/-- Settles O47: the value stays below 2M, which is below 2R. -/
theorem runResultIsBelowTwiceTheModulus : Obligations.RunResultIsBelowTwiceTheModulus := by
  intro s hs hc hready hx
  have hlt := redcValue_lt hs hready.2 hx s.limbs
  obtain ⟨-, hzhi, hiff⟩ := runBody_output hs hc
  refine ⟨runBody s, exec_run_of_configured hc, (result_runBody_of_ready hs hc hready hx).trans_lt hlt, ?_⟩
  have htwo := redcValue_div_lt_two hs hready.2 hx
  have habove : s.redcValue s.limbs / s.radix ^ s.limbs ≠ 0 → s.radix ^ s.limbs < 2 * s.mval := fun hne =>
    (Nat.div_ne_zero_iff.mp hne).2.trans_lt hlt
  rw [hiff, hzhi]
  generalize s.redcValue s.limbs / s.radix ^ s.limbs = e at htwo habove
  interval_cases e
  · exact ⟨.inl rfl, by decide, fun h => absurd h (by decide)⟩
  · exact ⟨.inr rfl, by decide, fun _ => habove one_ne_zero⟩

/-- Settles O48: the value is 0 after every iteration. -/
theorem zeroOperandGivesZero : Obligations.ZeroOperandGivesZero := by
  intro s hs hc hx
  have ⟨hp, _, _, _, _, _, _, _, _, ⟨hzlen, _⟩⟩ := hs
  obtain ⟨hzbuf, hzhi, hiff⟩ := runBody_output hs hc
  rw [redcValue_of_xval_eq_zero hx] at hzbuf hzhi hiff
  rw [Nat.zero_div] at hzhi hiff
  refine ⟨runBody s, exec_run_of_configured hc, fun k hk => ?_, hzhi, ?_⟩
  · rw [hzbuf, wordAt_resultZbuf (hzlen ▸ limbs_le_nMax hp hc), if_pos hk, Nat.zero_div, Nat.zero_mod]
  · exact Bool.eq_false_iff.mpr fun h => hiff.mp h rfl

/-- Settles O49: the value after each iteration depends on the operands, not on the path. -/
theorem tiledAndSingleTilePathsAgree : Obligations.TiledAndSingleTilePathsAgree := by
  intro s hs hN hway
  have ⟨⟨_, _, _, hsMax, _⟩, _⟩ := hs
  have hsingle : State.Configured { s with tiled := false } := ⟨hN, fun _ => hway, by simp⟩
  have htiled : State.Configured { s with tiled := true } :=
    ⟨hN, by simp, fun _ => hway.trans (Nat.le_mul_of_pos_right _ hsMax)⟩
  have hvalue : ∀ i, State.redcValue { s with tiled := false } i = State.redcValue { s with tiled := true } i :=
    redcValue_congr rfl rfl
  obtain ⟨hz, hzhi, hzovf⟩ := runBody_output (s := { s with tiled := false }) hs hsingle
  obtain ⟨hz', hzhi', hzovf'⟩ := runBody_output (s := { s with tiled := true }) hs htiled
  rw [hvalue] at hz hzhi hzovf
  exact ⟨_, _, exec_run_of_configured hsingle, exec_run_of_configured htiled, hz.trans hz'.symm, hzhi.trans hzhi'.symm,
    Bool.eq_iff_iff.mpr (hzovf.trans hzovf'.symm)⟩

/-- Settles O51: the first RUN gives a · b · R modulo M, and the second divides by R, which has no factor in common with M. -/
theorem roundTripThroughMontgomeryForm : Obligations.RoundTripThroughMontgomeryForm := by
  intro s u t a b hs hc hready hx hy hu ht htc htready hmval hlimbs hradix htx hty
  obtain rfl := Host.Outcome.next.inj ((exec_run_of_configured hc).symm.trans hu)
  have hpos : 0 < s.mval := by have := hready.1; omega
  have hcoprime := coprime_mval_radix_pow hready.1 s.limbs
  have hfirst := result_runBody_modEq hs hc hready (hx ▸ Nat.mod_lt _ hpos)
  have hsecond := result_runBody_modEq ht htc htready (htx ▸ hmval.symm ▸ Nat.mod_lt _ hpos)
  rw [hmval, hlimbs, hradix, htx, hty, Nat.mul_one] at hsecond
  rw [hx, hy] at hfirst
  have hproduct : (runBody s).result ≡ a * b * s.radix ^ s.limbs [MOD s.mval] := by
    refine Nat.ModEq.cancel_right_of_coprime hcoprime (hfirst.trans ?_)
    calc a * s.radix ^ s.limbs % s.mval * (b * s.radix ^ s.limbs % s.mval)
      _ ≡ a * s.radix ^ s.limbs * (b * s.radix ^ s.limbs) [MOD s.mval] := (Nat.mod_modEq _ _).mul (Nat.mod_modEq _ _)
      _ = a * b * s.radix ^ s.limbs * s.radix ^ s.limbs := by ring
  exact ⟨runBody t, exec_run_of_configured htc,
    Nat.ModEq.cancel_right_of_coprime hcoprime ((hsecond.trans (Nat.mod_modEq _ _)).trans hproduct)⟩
==*==
## TASK PROMPT
With the first line being the one containing "intro s hs hN hway" and the last line the one containing "(Nat.le_mul_of_pos_right _ hsMax)⟩", transcribe exactly the lines above that fall in that range.

## WRITTEN RESPONSE
  intro s hs hN hway
  have ⟨⟨_, _, _, hsMax, _⟩, _⟩ := hs
  have hsingle : State.Configured { s with tiled := false } := ⟨hN, fun _ => hway, by simp⟩
  have htiled : State.Configured { s with tiled := true } :=
    ⟨hN, by simp, fun _ => hway.trans (Nat.le_mul_of_pos_right _ hsMax)⟩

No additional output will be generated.